Докладывайте, сказал я: – у меня паспорт есть, я не боюсь.

Коли пашпорт, пане, маете, то ходить.

И он пошел вперед, указывая дорогу по каким-то крутизнам, обрывам, под шум не то ручьев, не то потоков, не то леса.

Ночь – загадка везде и всюду, даже в спокойной комнате; тени ночи исполнены тех странных и загадочных образов, для которых воображение не находит формы, а язык не находит слов. Но ночь в горах под вершинами Карпатов еще страннее; утес кажется каким-то черным, громадным привидением, сосны – потухшим канделябром, ель – мертвецом, рвущимся из могилы, а ручьи гремят, шумят; а полоска снега сияет, а звезды с неба сходят и сходят так близко к вам, что, кажется, не будь этих скал, не шуми эти ручьи, не сияй эти красножелтые огоньки в хижинах и не будь я сам прикован к земле, так бы и рванулся к ним, – и этому темному осеннему небу.

Мы вошли в хату.

Хата была довольно просторная; налево от дверей, как и следует, русская печь; кругом лавки, на стене против дверей какие-то образа – не наши русские образа с темным ликом в вычурных кивотах, а тамошние бедные гравюрки, какие-то малеванья масляными красками; без лампадки, что-то бедное, печальное, закоптелое.
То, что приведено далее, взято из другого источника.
/-- 09 R230: a publish copies the training weights into the free serving area on every member and then, at one instant, makes it
the current generation, the number one more, the one before kept while a job references it.
09 R246 to R248: a removal marks the variant Removing and ends the jobs that train it or have no token boundary with
VARIANT_GONE; once every reference has dropped its memory is free; the coordinator, with every member's word, drops the ID and
raises VAR_REMOVED; what members report goes up the control tree. -/
def Obligations.PublishAndRemovalResult : Prop :=
  (∀ (s : State) (v : W64) (vid : Vid) (x : Variant),
     let n := vid.toNat
     s.variant n = some x → x.trainable = true → x.isLive = true →
     (VarAsks s v 5 n → s.isCoord = true → x.old = none → Does (.varPublish v) s [.var, .out, .rst] fun t =>
       t.variant n = some x ∧ t.var.cmdState = .busy ∧ t.var.publish = some (n, []) ∧
       t.out = if s.childEdges = [] then s.out else s.out ++ [.publish n]) ∧
     (∀ g, VarAsks s v 5 n → s.isCoord = true → x.old = some g → s.genHeld n g.num = true →
       exec (.varPublish v) s = .next (s.wakeUp.varRefuse 0x07)) ∧
     (x.old = none → s.isCoord = false → ∃ t, exec (.publishCopyDone vid) s = .next t ∧
       t.variant n = some { x with copied := true } ∧ t.out = s.out ++ [.publishReady s.lnk.node n true] ∧
       ∀ k, k < x.weightBytes → s.mayAccess (.dom x.domain) ((x.area x.freeArea).plus k) true = true →
         t.rawByte ((x.area x.freeArea).plus k) = s.readByte (.dom x.domain) ((x.area 2).plus k)) ∧
     (∀ g, x.old = some g → s.genHeld n g.num = true → s.isCoord = false →
       exec (.publishCopyDone vid) s = .next (s.emit (.publishReady s.lnk.node n false))) ∧
     (∀ (m : Msg) (g : W32), Heard s m [0] → x.copied = true → s.isPinned n x = false →
       ∃ t y, exec (.publishCommit m vid g) s = .next t ∧ t.variant n = some y ∧
       y.cur = some ⟨g, x.freeArea, (x.dirAt x.freeArea).a, false⟩ ∧ y.copied = false ∧ y.state = .live ∧
       (∀ o, x.cur = some o → s.genHeld n o.num = true → y.old = some o) ∧
       (∀ o, x.cur = some o → s.genHeld n o.num = false → y.old = none) ∧ t.evt = s.evt ∧
       t.out = if s.childEdges = [] then s.out else s.out ++ [.publishCommit n g]) ∧
     (∀ (m : Msg) node l, Heard s m [0] →
       (∀ g0, s.isCoord = true → s.var.publish = some (n, l) → x.copied = true → s.isPinned n x = false → x.cur = some g0 →
         (∀ k ∈ s.lnk.members, k ∈ l ∨ k = node) → ∃ t y, exec (.publishReady m node vid true) s = .next t ∧ t.variant n = some y ∧
           y.cur = some ⟨nextGen g0.num, 1 - g0.area, (x.dirAt (1 - g0.area)).a, false⟩ ∧ t.var.publish = none ∧
           t.var.cmdState = .done) ∧
       (s.isCoord = true → s.var.publish = some (n, l) → Does (.publishReady m node vid false) s [.var, .rst] fun t =>
         t.var.publish = none ∧ t.var.cmdState = .refused ∧ t.var.reason = 0x0B ∧ t.variant n = some x) ∧
       (s.isCoord = false → s.isRoot = false → ∀ ok, exec (.publishReady m node vid ok) s =
         .next (s.wakeUp.emit (.publishReady node n ok))))) ∧
  (∀ (s : State) (v : W64) (vid : Vid) (x : Variant) (m : Msg),
     let n := vid.toNat
     s.variant n = some x →
     (∀ cmd, (cmd = .varRemove v ∧ VarAsks s v 6 n ∧ s.isCoord = true ∨ cmd = .removeMsg m vid ∧ Heard s m [0]) →
       x.state ≠ .removing →
       ∃ t y, exec cmd s = .next t ∧ t.variant n = some y ∧ y.state = .removing ∧ y.pages = x.pages ∧
         (s.parkedOn n = false → t.mem = s.mem ∧ t.evt = s.evt) ∧ (∀ k, k ≠ n → t.variant k = s.variant k) ∧
         ∀ j ∈ s.refsOn n, (j.training = true ∨ j.tokenBar = 0xFF) → ∀ k, s.job j.tag = some k → ∀ j', t.job j.tag = some j' →
           j'.stop = some (k.stop.getD (Stat.variantGone, 0))) ∧
     (x.state = .removing → s.refsOn n = [] → s.isCoord = false → ∃ t y, exec (.removed none vid) s = .next t ∧
       t.variant n = some y ∧ y.pages = 0 ∧ y.cur = none ∧ t.out = s.out ++ [.varRemoved s.lnk.node n] ∧
       ∀ p, x.first ≤ p → p < x.first + x.pages → (t.page p).mode = .free) ∧
     (∀ node l, Heard s m [0] → s.isCoord = true → s.var.removals.find? (fun e => e.1 == n) = some (n, l) →
       (∀ k ∈ s.lnk.members, k ∈ l ∨ k = node) → Does (.removed (some (m, node)) vid) s [.var, .out, .evt, .rst] fun t =>
         t.variant n = none ∧ (∀ k, k ≠ n → t.variant k = s.variant k) ∧
         t.out = (if s.childEdges = [] then s.out else s.out ++ [.registry n none]) ∧
         t.evt = (s.raise Ev.varRemoved { aux := vid, domain := x.domain }).evt) ∧
     (∀ node, Heard s m [0] → s.isCoord = false → s.isRoot = false → exec (.removed (some (m, node)) vid) s =
       .next (s.wakeUp.emit (.varRemoved node n))))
Стол стоит тоже не в переднем углу, как у нас, а прямо против двери, налево подле печки кровать; лучина пылает. Мой хозяин, решившийся меня принять, Иван, оказался урлопником (urlaub), то есть, бессрочно-отпускным.

Солдат в Австрии совсем не то, что у нас. У нас бессрочно-отпускной обязуется волосы стричь, бороду брить, по миру не ходить; в Австрии ничего подобного нет: чуть ему дали отпуск, и воротится он в свое село в какие-нибудь Акрешоры, как запускает он волосы, надевает хлопскую рубаху и хлопские порты, и делается таким же хлопом, каким был. Разница между ним и настоящим хлопом только в том, что сельские власти над ним не имеют силы, что за все его провинности он не может быть судим местными властями, а должен быть доставлен в полк. Путаница из этого выходит, разумеется, страшная. Урлопник шалит, сколько душе его угодно, мошенничает, разбойничает, и покуда местные власти соберутся препроводить его в полк, набалуется он столько, что над ним почти и управы уж нет. Он считает себя в родном селе лицом привилегированным, а всякие безобразия происходят именно от него.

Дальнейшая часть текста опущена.